Step 4. Config hyper parameters. In this step, we are configuring
parameter sets, which we will iteratively evaluate. For example, you can
create ``workflow/data/mnist.R`` as below.

::

    param.set <- makeParamSet(
      makeDiscreteParam("batch_size", values=c(32, 64, 128, 256, 512)),
      makeDiscreteParam("activation", values=c("relu", "sigmoid", "tanh")),
      makeDiscreteParam("optimizer", values=c("adam", "sgd", "rmsprop")),
      makeIntegerParam("epochs", lower=20, upper=20)
    )

This file should be located under your Supervisor installation. For this
tutorial, it is
``/home/hsyoo/candle_tutorial/Supervisor/workflows/mlrMBO/data``, but
again, this should reflect your environment.

In this example, we are varying four parameters: ``batch_size``,
``activation``, ``optimizer``, ``epochs``. For ``batch size``, we are
trying out 32, 64, 128, 256, and 512. For ``activation`` method, we are
exploring ``relu``, ``sigmoid``, and ``tanh``, and so on. Entire
parameter space will be 45 (5 x 3 x 3 x 1).

After creating this file, we need to point to this file in an
environment variable.

::

    $ export PARAM_SET_FILE=mnist.R

Step 5. Submit your job.

::

    $ ./test/test-1.sh mnist theta

The first argument is MODEL\_NAME. If the name is registered in
``test/cfg-prm-1.sh``, it will use the pre-configured parameter file.
Otherwise, CANDLE will use ``PARAM_SET_FILE`` we configured in step 4.
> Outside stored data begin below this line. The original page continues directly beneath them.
/-- A channel that an instruction changes is its own, and is written by one of the rules. -/
theorem exec_write_of_ne {i : Instr} {s t : State} {n : Nat} {c c' : Channel} (h : exec i s = .next t)
    (hc : s.channels[n]? = some c) (hc' : t.channels[n]? = some c') (hne : c' ≠ c) :
    actsOn i s = some n ∧ ChannelWrite i c c' := by
  rcases exec_writesOwnChannel h with hch | ⟨m, d, d', hacts, hd, hw, hch⟩
  · rw [hch, hc] at hc'
    exact absurd (Option.some.inj hc').symm hne
  · rw [hch] at hc'
    rcases eq_or_ne m n with rfl | hmn
    · obtain rfl : d = c := Option.some.inj (hd.symm.trans hc)
      obtain rfl : d' = c' := Option.some.inj ((getElem?_set_of_some hd).symm.trans hc')
      exact ⟨hacts, hw⟩
    · rw [List.getElem?_set_ne hmn, hc] at hc'
      exact absurd (Option.some.inj hc').symm hne

end Sys2Proof.Machine
end

section
/-! CLAIM. O39, O42, O43, O44: the channels and the responses. -/

namespace Sys2Proof.Machine

open Claims

/-! ### O42, O44: which instruction writes which channel -/

/-- Settles O42: an instruction writes the channel it acts on, if any. -/
theorem otherChannelsAreUntouched : Obligations.OtherChannelsAreUntouched := by
  intro i s t n h hother
  rcases exec_writesOwnChannel h with hch | ⟨m, c, c', hacts, -, -, hch⟩
  · rw [hch]
  · have hmn : m ≠ n := by
      rintro rfl
      exact hother hacts
    rw [hch, List.getElem?_set_ne hmn]

/-- Settles O44: by the writes of a channel; R_FRAME and R_LINE keep the counter. -/
theorem onlyTheseWriteAChannel : Obligations.OnlyTheseWriteAChannel := by
  intro i s t n c c' h hc hc'
  by_cases hsame : c' = c
  · simp [hsame]
  obtain ⟨hacts, hw⟩ := exec_write_of_ne h hc hc' hsame
  cases hw with
  | feed ch b =>
    have hch : ∃ ch' b', Instr.feed ch b = .feed ch' b' ∧ ch'.toNat = n := ⟨ch, b, rfl, Option.some.inj hacts⟩
    exact ⟨fun _ => .inl hch, fun _ => .inl hch⟩
  | clear ch v _ hbit =>
    have hch : ∃ ch' v', Instr.csrWr ch 0x00#8 v = .csrWr ch' 0x00#8 v' ∧ ch'.toNat = n ∧ v'.getLsbD 0 = true :=
      ⟨ch, v, rfl, Option.some.inj hacts, hbit⟩
    exact ⟨fun _ => .inr (.inr hch), fun _ => .inr (.inr (.inr (.inr hch)))⟩
  | resync => exact ⟨fun _ => .inr (.inl rfl), fun _ => .inr (.inl rfl)⟩
  | frame => exact ⟨fun hcnt => absurd rfl hcnt, fun _ => .inr (.inr (.inl rfl))⟩
  | line => exact ⟨fun hcnt => absurd rfl hcnt, fun _ => .inr (.inr (.inr (.inl rfl)))⟩

/-! ### O39: what only grows -/

/-- Every channel still has the units it had, at the head of its UNITS. -/
def KeepsUnits (cs cs' : List Channel) : Prop :=
  ∀ (n : Nat) (c : Channel), cs[n]? = some c → ∃ c', cs'[n]? = some c' ∧ c.units <+: c'.units

theorem KeepsUnits.refl (cs : List Channel) : KeepsUnits cs cs := fun _ c hc => ⟨c, hc, List.prefix_rfl⟩

/-- CLEAR keeps UNITS (R182), so a reset does (R230). -/
theorem KeepsUnits.map_clear (cs : List Channel) : KeepsUnits cs (cs.map Channel.clear) := fun _ c hc =>
  ⟨c.clear, by simp [hc], List.prefix_rfl⟩

/-- Every instruction keeps UNITS of every channel (R39). -/
theorem exec_keepsUnits {i : Instr} {s t : State} (h : exec i s = .next t) : KeepsUnits s.channels t.channels := by
  rcases exec_writesOwnChannel h with hch | ⟨m, d, d', -, hd, hw, hch⟩
  · rw [hch]
    exact .refl _
  · intro n c hc
    rw [hch]
    rcases eq_or_ne m n with rfl | hmn
    · obtain rfl : d = c := Option.some.inj (hd.symm.trans hc)
      exact ⟨d', getElem?_set_of_some hd, hw.units_prefix⟩
    · exact ⟨c, by rw [List.getElem?_set_ne hmn, hc], List.prefix_rfl⟩

/-- Every instruction keeps the responses given (R94) and the units emitted (R39). -/
theorem exec_appendsOnly {i : Instr} {s t : State} (h : exec i s = .next t) :
    s.responses <+: t.responses ∧ KeepsUnits s.channels t.channels := by
  obtain ⟨-, -, -, hsame | ⟨r, hmore⟩⟩ := execKeepsParametersAndQueue i s t h
  · exact ⟨hsame ▸ List.prefix_rfl, exec_keepsUnits h⟩
  · exact ⟨hmore ▸ List.prefix_append _ _, exec_keepsUnits h⟩

/-- Settles O39: a step runs an instruction, raises IllegalOp, resets, or only takes an event from the queue. -/
theorem unitsAreAppendOnly : Obligations.UnitsAreAppendOnly := by
  intro s s' hstep
  rcases step_cases s with ⟨f, -, he⟩ | ⟨-, ⟨_, i, q, -, he⟩ | ⟨q, he⟩ | ⟨q, he⟩ | ⟨q, he⟩⟩
  · exact exec_appendsOnly (he.symm.trans hstep)
  · exact exec_appendsOnly (s := { s with pending := q }) (he.symm.trans hstep)
  · obtain rfl : _ = s' := Host.Outcome.next.inj (he.symm.trans hstep)
    exact ⟨List.prefix_append _ _, KeepsUnits.refl _⟩
  · obtain rfl : _ = s' := Host.Outcome.next.inj (he.symm.trans hstep)
    exact ⟨List.prefix_rfl, KeepsUnits.map_clear _⟩
  · obtain rfl : _ = s' := Host.Outcome.next.inj (he.symm.trans hstep)
    exact ⟨List.prefix_rfl, KeepsUnits.refl _⟩

/-! ### O43: what an instruction reads -/

/-- The two states look the same to an instruction that acts on channel `n` (R51). -/
structure AgreeOn (n : Nat) (s₁ s₂ : State) : Prop where
  bufCap : s₁.bufCap = s₂.bufCap
  feed : s₁.feed = s₂.feed
  channel : s₁.channels[n]? = s₂.channels[n]?

/-- From `s₁` to `t₁` and from `s₂` to `t₂`, channel `n`, the FEED in progress and the new responses come out the same. -/
def SameEffectOn (n : Nat) (s₁ s₂ t₁ t₂ : State) : Prop :=
  t₁.channels[n]? = t₂.channels[n]? ∧ t₁.feed = t₂.feed ∧
    t₁.responses.drop s₁.responses.length = t₂.responses.drop s₂.responses.length

section SameEffect
variable {n : Nat} {s₁ s₂ : State}

/-- Answering leaves channel and FEED. -/
theorem AgreeOn.sameEffect_respond (h : AgreeOn n s₁ s₂) (st : Status) (d : Data) :
    SameEffectOn n s₁ s₂ (s₁.respond st d) (s₂.respond st d) := by
  simp [SameEffectOn, h.channel, h.feed]

/-- The same channel written, the same FEED left, the same responses added. -/
theorem AgreeOn.sameEffect_write (h : AgreeOn n s₁ s₂) {c c' : Channel} {t₁ t₂ : State} {rs : List Response}
    (hc : s₁.channels[n]? = some c) (hch₁ : t₁.channels = s₁.channels.set n c') (hch₂ : t₂.channels = s₂.channels.set n c')
    (hfeed : t₁.feed = t₂.feed) (hr₁ : t₁.responses = s₁.responses ++ rs) (hr₂ : t₂.responses = s₂.responses ++ rs) :
    SameEffectOn n s₁ s₂ t₁ t₂ := by
  refine ⟨?_, hfeed, by simp [hr₁, hr₂]⟩
  rw [hch₁, hch₂, getElem?_set_of_some hc, getElem?_set_of_some (h.channel ▸ hc)]

/-- An instruction has one outcome, so its effect on the two states is that of the outcomes known. -/
theorem SameEffectOn.of_outcomes {i : Instr} {t₁ u₁ u₂ : State} (h : SameEffectOn n s₁ s₂ u₁ u₂)
    (he : exec i s₁ = .next t₁) (h₁ : exec i s₁ = .next u₁) (h₂ : exec i s₂ = .next u₂) :
    ∃ t₂, exec i s₂ = .next t₂ ∧ SameEffectOn n s₁ s₂ t₁ t₂ := by
  obtain rfl : u₁ = t₁ := Host.Outcome.next.inj (h₁.symm.trans he)
  exact ⟨u₂, h₂, h⟩

section HostOperations
variable {ch : BitVec 4} {t₁ : State}

/-- FEED reads BUF_CAP and its channel (R140, R141). -/
theorem feed_sameEffect {b : Byte} (h : AgreeOn ch.toNat s₁ s₂) (he : exec (.feed ch b) s₁ = .next t₁) :
    ∃ t₂, exec (.feed ch b) s₂ = .next t₂ ∧ SameEffectOn ch.toNat s₁ s₂ t₁ t₂ := by
  rcases execFeed_cases ch b s₁ with ⟨hc, he₁⟩ | ⟨c, hc, hfull, he₁⟩ | ⟨c, us, c', hc, haccepted, hrun, he₁⟩
  · exact (h.sameEffect_respond _ _).of_outcomes he he₁ (execFeed_absent (h.channel ▸ hc))
  · have hsame : SameEffectOn ch.toNat s₁ s₂ s₁ s₂ := ⟨h.channel, h.feed, by simp⟩
    exact hsame.of_outcomes he he₁ (execFeed_full (h.channel ▸ hc) (h.bufCap ▸ hfull))
  · have hsame : SameEffectOn ch.toNat s₁ s₂ (fedState s₁ ⟨ch.toNat, []⟩ us c') (fedState s₂ ⟨ch.toNat, []⟩ us c') :=
      h.sameEffect_write hc rfl rfl rfl rfl rfl
    exact hsame.of_outcomes he he₁ (execFeed_accepted (h.channel ▸ hc) (h.bufCap ▸ haccepted) hrun)

/-- CSR_RD reads BUF_CAP and its channel (R180). -/
theorem csrRd_sameEffect {k : Byte} (h : AgreeOn ch.toNat s₁ s₂) (he : exec (.csrRd ch k) s₁ = .next t₁) :
    ∃ t₂, exec (.csrRd ch k) s₂ = .next t₂ ∧ SameEffectOn ch.toNat s₁ s₂ t₁ t₂ := by
  rcases csrAccess_cases ch k s₁ with hill | ⟨c, r, hc, hk⟩
  · exact (h.sameEffect_respond _ _).of_outcomes he (csrRd_illegal hill) (csrRd_illegal (h.channel ▸ hill))
  · refine (h.sameEffect_respond _ _).of_outcomes he (csrRd_answers hc hk) ?_
    rw [csrRd_answers (h.channel ▸ hc) hk, h.bufCap]
    rfl

/-- CSR_WR reads its channel (R181). -/
theorem csrWr_sameEffect {k : Byte} {v : Word} (h : AgreeOn ch.toNat s₁ s₂) (he : exec (.csrWr ch k v) s₁ = .next t₁) :
    ∃ t₂, exec (.csrWr ch k v) s₂ = .next t₂ ∧ SameEffectOn ch.toNat s₁ s₂ t₁ t₂ := by
  rcases csrAccess_cases ch k s₁ with hill | ⟨c, r, hc, hk⟩
  · exact (h.sameEffect_respond _ _).of_outcomes he (csrWr_illegal v hill) (csrWr_illegal v (h.channel ▸ hill))
  · have hsame : SameEffectOn ch.toNat s₁ s₂ (answered (s₁.setChannel ch.toNat (csrWritten c v r)) .ok .none)
        (answered (s₂.setChannel ch.toNat (csrWritten c v r)) .ok .none) :=
      h.sameEffect_write hc rfl rfl h.feed rfl rfl
    exact hsame.of_outcomes he (csrWr_answers v hc hk) (csrWr_answers v (h.channel ▸ hc) hk)

end HostOperations

/-- A step action reads the FEED in progress and its channel (R142). -/
theorem stepAction_sameEffect {i : Instr} {t₁ : State} (h : AgreeOn n s₁ s₂) (hacts : actsOn i s₁ = some n)
    (he : runAction i s₁ = .next t₁) : ∃ t₂, runAction i s₂ = .next t₂ ∧ SameEffectOn n s₁ s₂ t₁ t₂ := by
  obtain ⟨f, c, hf, hc, hsel, hcases⟩ := stepAction_cases he
  obtain rfl : f.ch = n := Option.some.inj ((actsOn_of_runAction he hf).symm.trans hacts)
  have hf₂ : s₂.feed = some f := h.feed ▸ hf
  have hc₂ : s₂.channels[f.ch]? = some c := h.channel ▸ hc
  rcases hcases with ⟨hstop, rfl⟩ | ⟨rfl, rfl⟩ | ⟨rfl, rfl⟩ | ⟨rfl, rfl⟩
  · subst hsel
    exact ⟨_, runAction_stop hf₂ hc₂ hstop, h.channel, rfl, by simp⟩
  · exact ⟨_, runAction_resync hf₂ hc₂ hsel,
      h.sameEffect_write (rs := []) hc rfl rfl h.feed (List.append_nil _).symm (List.append_nil _).symm⟩
  · exact ⟨_, runAction_frame hf₂ hc₂ hsel,
      h.sameEffect_write (rs := []) hc rfl rfl rfl (List.append_nil _).symm (List.append_nil _).symm⟩
  · exact ⟨_, runAction_line hf₂ hc₂ hsel,
      h.sameEffect_write (rs := []) hc rfl rfl rfl (List.append_nil _).symm (List.append_nil _).symm⟩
You can specify the HPO search strategy. As you can see in
``test/cfg-prm-1.sh``, you are able to config ``PROPOSE_POINTS``,
``MAX_CONCURRENT_EVALUATIONS``, ``MAX_ITERATIONS``, ``MAX_BUDGE``,
``DESIGN_SIZE``.

-  ``DESIGN_SIZE`` is a number of parameter sets that will evaluate at
   the beginning of HPO search. In this example, CANDLE will select
   random 10 parameter sets out of 45 (see Step 4, for break downs).

-  ``MAX_ITERATIONS`` is a number of iterations.

-  ``PROPOSE_POINTS`` is a number of parameter sets that CANDLE will
   evaluate in each iteration. So, if ``MAX_ITERATION=3`` and
   ``PROPOSE_POINTS=5``, CANDLE will be ended up evaluating 25 params
   (10 + 3 x 5).

-  ``MAX_BUDGET`` should be greater than total evaluations. In this
   example, 45.